Abstract

Cerebral cavernous malformations (CCMs) are vascular malformations that affect the central nervous system and result in cerebral hemorrhage, seizure and stroke. CCM arises from loss-of-function mutations in one of three genes: CCM1, CCM2 and CCM3 (PDCD10). CCM3 mutations in human often result in a more severe form of the disease, and CCM3 knockout mice show severe phenotypes with yet-to-be defined mechanisms.

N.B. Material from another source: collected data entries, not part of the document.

-- ==== Sys2Proof/Machine/Flags.lean ====
section
/-! DEFINITION. The flag computations: the R1 status flags (R80, R115), the fatal-status check (R170) and the
data-response acceptance (R78). -/

namespace Sys2Proof.Machine

/-- `FLAGS(m)` (R80, R115): flag `k` is bit `k` of the marker byte. -/
def rStatus (m : Byte) : RStatus where
  idle := m.getLsbD 0
  eraseReset := m.getLsbD 1
  illegalCommand := m.getLsbD 2
  crcError := m.getLsbD 3
  eraseSequenceError := m.getLsbD 4
  addressError := m.getLsbD 5
  parameterError := m.getLsbD 6
  noResponse := m.getLsbD 7

/-- `FATAL_MASK(index)` (R10, R170). Indices above 63 never get as far (R166 V1). -/
def fatalMask (p : Params) (index : Nat) : Byte := p.fatalMask.toList.getD index 0xFE

/-- Whether an R1 status byte is fatal for the command (R170). -/
def isFatal (p : Params) (index : Nat) (m : Byte) : Bool := (m &&& fatalMask p index) != 0

/-- `DRESP_ACCEPT(d)` (R10, R78). -/
def drespAccepted (p : Params) (d : Byte) : Bool := p.drespAccept.getLsbD d.toNat

end Sys2Proof.Machine
end

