-- ==== Sys2Proof/Safety.lean ====
section
/-! DEFINITION. What a safe run is, in the terms the statements use: runs of several steps, the invariant that every
step keeps (R35, R186), and the bounds on what is left of a running operation (R190). -/

namespace Sys2Proof

open Machine

/-! ### Operands -/

/-- The control word asks for the operation with code `op` (R88, R90): `ctl[15:10]` is zero, and the fields `sel` and
`flags` hold anything. -/
def PortRequest.asks (r : PortRequest) (op : BitVec 4) : Prop :=
  r.ctl.extractLsb' 0 4 = op ∧ r.ctl.extractLsb' 10 6 = 0

/-- The control word's `sel` field (R83 (g)). -/
def PortRequest.sel (r : PortRequest) : BitVec 2 := r.ctl.extractLsb' 4 2

/-- The geometry and the flags of an admitted transfer of `n` blocks (R126 A1 to A3). -/
def XferArgs.blocks (x : XferArgs) (multi : Bool) (n : Nat) : Prop :=
  x.buf ≠ none ∧ 1 ≤ x.blockLength ∧ x.blockLength ≤ Config.maxBlock ∧ 1 ≤ n ∧ x.dataLen = n * x.blockLength ∧
    (multi = false → n = 1)

/-- The operands of TRANSFER that a descriptor carries. -/
def Descriptor.xferArgs (d : Descriptor) : XferArgs :=
  { buf := d.buf, dataLen := d.dataLen, blockLength := d.blockLength, timeout := d.timeout }

/-- The caller-memory address `a` lies in the buffer that the descriptor lends (R51). -/
def Descriptor.lends (d : Descriptor) (a : Nat) : Prop := ∃ base, d.buf = some base ∧ base ≤ a ∧ a < base + d.dataLen

/-- The descriptor passes V1 to V4 (R166). -/
def Descriptor.consistent (d : Descriptor) : Prop :=
  d.index ≤ 63 ∧ d.flags.noresp = decide (d.sel = .none) ∧
    (d.flags.data = false → d.flags.multi = false ∧ d.flags.write = false)

/-- The bytes `win` of the response window carry the response `rsp` to the command (R169, R170): nothing where none is
expected, else fewer than `min(8, timeout)` idle bytes, the marker and the rest of the response, and no fatal status. -/
def Descriptor.answered (d : Descriptor) (p : Params) (win rsp : List Byte) : Prop :=
  match d.sel with
  | .none => win = [] ∧ rsp = []
  | sel => ∃ k m ps, k < min 8 d.timeout ∧ m ≠ Config.idleByte ∧ ps.length + 1 = rspLen sel ∧
      win = List.replicate k Config.idleByte ++ m :: ps ∧ rsp = m :: ps ∧
      (sel = .r1 → m &&& fatalMask p d.index = 0)

/-- Steps from the frame to the end of the response: the frame, the window's bytes, and the status check of R1. -/
def Descriptor.responseSteps (d : Descriptor) (win : List Byte) : Nat :=
  1 + win.length + (if d.sel = .r1 then 1 else 0)

end Sys2Proof

namespace Sys2Proof.Machine

/-- `n` steps, stopping at the first fault or refusal. -/
def steps : Nat → State → Out
  | 0, s => .next s
  | n + 1, s =>
    match step s with
    | .next t => steps n t
    | .fault r => .fault r
    | .refused r => .refused r

/-- At most `n` steps, ending where the running operation ends. -/
def stepsToIdle : Nat → State → Out
  | 0, s => .next s
  | n + 1, s =>
    if s.phase = .idle then .next s
    else
      match step s with
      | .next t => stepsToIdle n t
      | .fault r => .fault r
      | .refused r => .refused r

/-- An operation by itself: its acceptance and at most `n` steps of it. -/
def runOperation (i : Instr) (n : Nat) (s : State) : Out :=
  match exec i s with
  | .next t => stepsToIdle n t
  | .fault r => .fault r
  | .refused r => .refused r

/-- CORE is at rest and the reset signal is low: the next step accepts a request, or waits (R191, R231). -/
def State.ready (s : State) : Prop := s.phase = .idle ∧ s.env.resetLine = false

/-- The slave's next answers are the bytes `bs`, and `rest` comes after them. -/
def State.slaveSends (s : State) (bs : List Byte) (rest : List WireAnswer) : Prop :=
  s.env.slave = bs.map WireAnswer.byte ++ rest

/-- No CRC call of the coming operation ends in an error. -/
def State.crcSound (s : State) : Prop := s.env.crcErrs = []

/-- Whether an instruction is an operation request (R90); the others are wire formats. -/
def isRequest (i : Instr) : Bool :=
  match encode i with
  | .request _ => true
  | .wire _ _ => false

/-- `s` after one byte exchange that sent `b` and received `r`, with `rest` left of the slave's answers. -/
def State.exchanged (b r : Byte) (rest : List WireAnswer) (s : State) : State :=
  { s with env := { s.env with slave := rest }, trace := s.trace ++ [(b, r)] }

/-- The trace of pulling the bytes `bs` (R15). -/
def pulls (bs : List Byte) : List (Byte × Byte) := bs.map fun b => (Config.idleByte, b)

/-- `s` after exchanges that add `w` to the trace, with `rest` left of the slave's answers. -/
def State.traced (w : List (Byte × Byte)) (rest : List WireAnswer) (s : State) : State :=
  { s with env := { s.env with slave := rest }, trace := s.trace ++ w }

/-- The result registers with an outcome and nothing else (R22, R211). -/
def Results.only (o : OpOutcome) : Results := { Results.blank with outcome := some o }

/-- The coming CRC call succeeds, and `s'` is `s` after it. -/
def State.crcAnswers (s s' : State) : Prop :=
  (s.env.crcErrs = [] ∧ s' = s) ∨
    ∃ rest, s.env.crcErrs = none :: rest ∧ s' = { s with env := { s.env with crcErrs := rest } }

We have recently reported that CCM3 regulates UNC13 family-mediated exocytosis. Here we investigate endothelial cells (EC) exocytosis in CCM disease progression. We find that CCM3 suppresses UNC13B/VAMP3-dependent exocytosis of angiopoietin-2 (ANGPT2) in brain endothelial cells. CCM3 ablation in EC augments exocytosis and secretion of ANGPT2, correlating with destabilized EC junctions, enlarged lumen formation, and endothelial cell-pericyte dissociations. UNC13B deficiency that blunts ANGPT2 secretion from EC or an ANGPT2 neutralization antibody normalizes the defects caused by CCM3 deficiency. More importantly, ANGPT2 neutralization antibody treatment or UNC13B deficiency blunts the CCM lesion phenotypes, including disruption of EC junctions, vessel dilation and pericyte dissociation, in the brains and retinas caused by endothelial cell-specific CCM3 inactivation. Our study reveals that enhanced secretion of ANGPT2 in endothelial cells contributes to the progression of the CCM disease, providing a novel therapeutic approach to treat this devastating pathology.